There we the once-sundered together were blended,
We strangers, unknown once, were hidden by naught.
I kissed and I wondered how doubt was all ended,
How friendly her excellent fairness was wrought.
Round the hall of the Garden the hot sun is burning,
But no master nor minstrel goes there in the shade,
It hath never a warden till comes the returning,
When the moon shall hang high and all winds shall be laid.
Waned the day and I hied me afield, and thereafter
I sat with the mighty when daylight was done,
But with great men beside me, midst high-hearted laughter,
I deemed me of all men the gainfullest one.
To wisdom I hearkened; for there the wise father
Cast the seed of his learning abroad o'er the hall,
Till men's faces darkened, but mine gladdened rather
With the thought of the knowledge I knew over all.

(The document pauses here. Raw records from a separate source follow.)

-- ==== Sys2Proof/Machine/Power.lean ====
section
/-! DEFINITION. The meanings of the power and start commands (spec/02, spec/12, spec/20): rails, the hold-up dump, PERST_N, the stages, and AVS. -/

namespace Sys2Proof.Machine

/-! ## VDD_AUX and power-up -/

/-- The RETAINED store and the event log are lost (R482); HEALTH_SUMMARY reads 0 when VDD_AUX returns (R478). -/
def State.loseRetained (s : State) : State :=
  let ret := fun (k : Nat) => (objAt (k / 256) (k % 256)).any fun o => o.pers == .retained
  { s with
    sheet := s.sheet.filter (fun e => !ret e.1), sheetOld := s.sheetOld.filter (fun e => !ret (e.1 % 2 ^ 40))
    mgp := { s.mgp with events := [], summary := 0 } }

/-- VDD_AUX is in range: SMBUS_ADDR applies, no I3C address is assigned, the HUM is in INIT (Table 12.2, R518). -/
def State.auxRise (s : State) : State :=
  (s.modPower fun p => { p with railsOut := p.railsOut.filter (· != .aux), stairSeen := false }).resetHum.modMgp fun m =>
    { m with smbusAddr := s.obj Ob.SMBUS_ADDR, i3cAddr := none }

/-- AUX_POWER_UP (R39): VDD_AUX comes into range; Foyer, sideband only. -/
def execAuxPowerUp (s : State) : Out := if s.power.railsOut.contains .aux then .next s.auxRise else .next s

/-- The controller loses power with no dump running (R34): everything volatile is gone. -/
def State.powerOff (s : State) : State :=
  let s := ((s.runningPe fun _ => true).foldl (State.cutOp false) s).unitsReset true false
  let s := s.mediaEnd.resetHum.resetUnitRegs UnitNo.hum
  ((s.modMxe fun m => { m with map := [] }).modDmc fun m => { m with bytes := [], poisoned := [] }).modPower fun p => { p with unpowered := true }

/-- AUX_POWER_LOSS (R34, R482, R491): RETAINED objects, the event log and recorder staging are lost; with no dump running the controller is unpowered. -/
def execAuxPowerLoss (s : State) : Out :=
  if s.power.railsOut.contains .aux then .next s
  else
    let s := s.modPower fun p => { p with railsOut := .aux :: p.railsOut }
    let s := if s.hum.dump.isSome then s else s.powerOff
    .next s.loseRetained.loseStaging

/-- What Table 2.6 clears at a power-up beyond what every event of class 1 to 3 clears, and what starts then (R302, R388, R420, R442, R443, R474). -/
def State.powerUpClear (s : State) : State :=
  { s with
    timers := Timers.initial, regf := RegFile.initial, hlu := Hlu.initial
    tbu := { Tbu.initial with fleet := BitVec.ofNat 64 s.cdx.fleetStored }
    cdx := { s.cdx with theta := BitVec.ofNat 64 s.cdx.thetaStored, thetaHi := 0, offEst := false, offGuess := 0, kekGen := s.csu.kekGen }
    bpm := { Bpm.initial with ringDepth := s.bpm.ringDepth, urgentSets := s.bpm.urgentSets }
    dmc := Dmc.initial, ccl := Ccl.initial, csu := { s.csu with session := false, wp := 0 }
    fca := { s.fca with vin := none, vddq := none, pwrfail := none, vddqDump := false }
    mxe := { s.mxe with map := [] }
    power := { s.power with
      railsOut := [], perst := true, pwrfail := false, unpowered := false, tripHeld := false, lossHeld := false, tripSensor := none, coolSince := none, dumpEndTick := none, abortRails := []
      avsMv := 720, avsPend := none, avsTick := none, offDue := true } }

/-- POWER_UP (R34, R53): all eight rails are in range after the controller was unpowered; POWER_CYCLES counts it. -/
def execPowerUp (s : State) : Out :=
  if s.power.unpowered then
    let s := if s.power.railsOut.contains .aux then s.auxRise else s
    let s := s.powerUpClear.modMxe Mxe.loseMap
    .next ((s.setObj Ob.POWER_CYCLES (min 0xFFFFFFFF (s.obj Ob.POWER_CYCLES + 1))).drawChallenge)
  else .next s

/-! ## Supply loss and the dump -/

/-- A supply-loss event (R57, R359): the guard's PWRFAIL, the dump, the record; the controller is held until R57's start. -/
def State.supplyLost (s : State) : State :=
  let s := (s.dumpBegin false).modPower fun p => { p with lossHeld := true }
  (s.guardOnset .pwrfail).trigger 0x00 UnitNo.hum 0 0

Sang minstrels the story, and with the song's welling
Men looked on each other and glad were they grown,
But mine was the glory of the tale and its telling
How the loved and the lover were naught but mine own.
When he was done all kept silence till they should know whether
the lord should praise the song or blame; and he said naught
for a good while, but sat as if pondering: but at last he spake:
"Thou art young, and would that we were young also!
Thy song is sweet, and it pleaseth me, who am a man of war,
and have seen enough and to spare of rough work, and would
any day rather see a fair woman than a band of spears.